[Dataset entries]

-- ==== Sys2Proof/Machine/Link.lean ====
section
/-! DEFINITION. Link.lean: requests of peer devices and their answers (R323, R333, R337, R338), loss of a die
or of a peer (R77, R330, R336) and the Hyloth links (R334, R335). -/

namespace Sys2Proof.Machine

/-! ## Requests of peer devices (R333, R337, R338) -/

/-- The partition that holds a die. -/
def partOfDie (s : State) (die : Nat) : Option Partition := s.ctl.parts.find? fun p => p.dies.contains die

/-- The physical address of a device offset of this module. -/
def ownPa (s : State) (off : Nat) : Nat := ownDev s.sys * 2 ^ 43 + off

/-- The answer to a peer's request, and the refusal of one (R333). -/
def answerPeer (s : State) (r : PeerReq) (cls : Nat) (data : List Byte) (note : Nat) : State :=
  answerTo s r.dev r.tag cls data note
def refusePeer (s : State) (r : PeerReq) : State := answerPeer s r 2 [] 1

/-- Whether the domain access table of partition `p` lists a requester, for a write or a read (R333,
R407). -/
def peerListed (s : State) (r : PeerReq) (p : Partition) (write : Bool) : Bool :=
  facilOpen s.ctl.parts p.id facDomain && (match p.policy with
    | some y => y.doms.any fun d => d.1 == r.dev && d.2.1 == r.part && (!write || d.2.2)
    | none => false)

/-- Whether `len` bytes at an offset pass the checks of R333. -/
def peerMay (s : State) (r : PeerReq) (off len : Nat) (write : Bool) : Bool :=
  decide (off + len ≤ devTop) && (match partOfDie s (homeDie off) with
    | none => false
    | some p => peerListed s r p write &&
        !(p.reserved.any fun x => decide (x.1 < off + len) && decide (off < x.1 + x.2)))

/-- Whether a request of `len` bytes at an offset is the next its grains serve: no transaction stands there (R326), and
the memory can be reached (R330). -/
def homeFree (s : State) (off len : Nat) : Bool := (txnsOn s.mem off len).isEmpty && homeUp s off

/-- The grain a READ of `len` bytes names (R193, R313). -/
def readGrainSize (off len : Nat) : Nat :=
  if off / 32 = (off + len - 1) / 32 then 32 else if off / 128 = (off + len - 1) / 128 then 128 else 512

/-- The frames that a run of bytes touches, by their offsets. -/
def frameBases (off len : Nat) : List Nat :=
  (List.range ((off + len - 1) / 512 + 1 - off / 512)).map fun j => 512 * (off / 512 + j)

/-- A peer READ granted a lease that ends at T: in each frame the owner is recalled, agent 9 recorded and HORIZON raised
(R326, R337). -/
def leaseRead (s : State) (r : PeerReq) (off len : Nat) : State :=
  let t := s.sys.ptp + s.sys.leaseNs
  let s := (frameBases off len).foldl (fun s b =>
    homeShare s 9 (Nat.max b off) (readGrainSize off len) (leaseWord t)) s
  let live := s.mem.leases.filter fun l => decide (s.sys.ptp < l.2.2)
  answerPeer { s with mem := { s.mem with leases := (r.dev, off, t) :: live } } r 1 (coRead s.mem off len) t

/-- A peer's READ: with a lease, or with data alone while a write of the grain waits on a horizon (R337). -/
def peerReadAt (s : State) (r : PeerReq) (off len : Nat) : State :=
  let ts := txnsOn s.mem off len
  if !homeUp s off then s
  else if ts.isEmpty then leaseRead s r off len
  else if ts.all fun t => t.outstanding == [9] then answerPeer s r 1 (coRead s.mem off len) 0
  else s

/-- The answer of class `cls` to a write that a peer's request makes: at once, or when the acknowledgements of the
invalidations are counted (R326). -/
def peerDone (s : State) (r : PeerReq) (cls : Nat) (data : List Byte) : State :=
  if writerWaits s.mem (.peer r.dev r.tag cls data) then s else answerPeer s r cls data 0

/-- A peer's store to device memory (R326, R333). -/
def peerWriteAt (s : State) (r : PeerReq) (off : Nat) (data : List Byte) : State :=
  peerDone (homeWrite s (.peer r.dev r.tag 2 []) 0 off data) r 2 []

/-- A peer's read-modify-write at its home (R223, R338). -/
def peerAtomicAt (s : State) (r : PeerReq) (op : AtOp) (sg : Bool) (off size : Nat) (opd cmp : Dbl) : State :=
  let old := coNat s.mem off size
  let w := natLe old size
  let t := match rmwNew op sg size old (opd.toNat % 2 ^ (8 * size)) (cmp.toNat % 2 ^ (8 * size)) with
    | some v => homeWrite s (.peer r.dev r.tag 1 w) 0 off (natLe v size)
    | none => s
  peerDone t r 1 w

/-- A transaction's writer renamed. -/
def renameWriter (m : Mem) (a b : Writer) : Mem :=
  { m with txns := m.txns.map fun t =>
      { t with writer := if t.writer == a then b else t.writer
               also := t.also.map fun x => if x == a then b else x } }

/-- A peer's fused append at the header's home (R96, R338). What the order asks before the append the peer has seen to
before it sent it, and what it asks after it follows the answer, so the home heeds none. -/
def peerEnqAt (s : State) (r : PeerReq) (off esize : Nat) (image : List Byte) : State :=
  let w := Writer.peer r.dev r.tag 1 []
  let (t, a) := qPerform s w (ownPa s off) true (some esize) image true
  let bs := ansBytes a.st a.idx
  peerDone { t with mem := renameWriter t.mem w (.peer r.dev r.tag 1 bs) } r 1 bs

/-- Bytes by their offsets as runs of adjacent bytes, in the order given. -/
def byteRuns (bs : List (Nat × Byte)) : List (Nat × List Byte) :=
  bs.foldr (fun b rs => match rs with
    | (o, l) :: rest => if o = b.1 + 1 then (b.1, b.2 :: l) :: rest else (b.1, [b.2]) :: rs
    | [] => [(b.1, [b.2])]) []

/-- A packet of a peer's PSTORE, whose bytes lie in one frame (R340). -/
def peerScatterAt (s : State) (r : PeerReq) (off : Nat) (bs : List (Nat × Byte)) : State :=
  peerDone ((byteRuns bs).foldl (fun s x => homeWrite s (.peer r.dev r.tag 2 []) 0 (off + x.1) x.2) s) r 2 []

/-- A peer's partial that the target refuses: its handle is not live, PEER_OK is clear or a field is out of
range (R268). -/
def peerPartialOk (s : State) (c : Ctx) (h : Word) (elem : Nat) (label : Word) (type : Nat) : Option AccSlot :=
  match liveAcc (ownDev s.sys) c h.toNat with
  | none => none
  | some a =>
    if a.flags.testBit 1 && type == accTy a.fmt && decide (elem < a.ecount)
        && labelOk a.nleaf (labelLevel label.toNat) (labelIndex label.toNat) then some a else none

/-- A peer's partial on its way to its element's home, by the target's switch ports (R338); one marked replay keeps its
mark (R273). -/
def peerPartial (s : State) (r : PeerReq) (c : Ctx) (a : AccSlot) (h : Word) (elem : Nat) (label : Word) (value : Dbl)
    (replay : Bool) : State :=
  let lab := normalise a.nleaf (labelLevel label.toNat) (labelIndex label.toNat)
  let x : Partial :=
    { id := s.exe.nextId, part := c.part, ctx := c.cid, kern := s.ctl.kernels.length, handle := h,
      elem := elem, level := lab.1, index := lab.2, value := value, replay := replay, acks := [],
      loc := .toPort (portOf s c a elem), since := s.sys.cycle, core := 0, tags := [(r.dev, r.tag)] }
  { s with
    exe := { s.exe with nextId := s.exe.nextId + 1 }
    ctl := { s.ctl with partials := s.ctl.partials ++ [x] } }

Assignment
Go through the data and return each line where the word "offsets" appears.

Exercise response
/-- The frames that a run of bytes touches, by their offsets. -/
/-- Bytes by their offsets as runs of adjacent bytes, in the order given. -/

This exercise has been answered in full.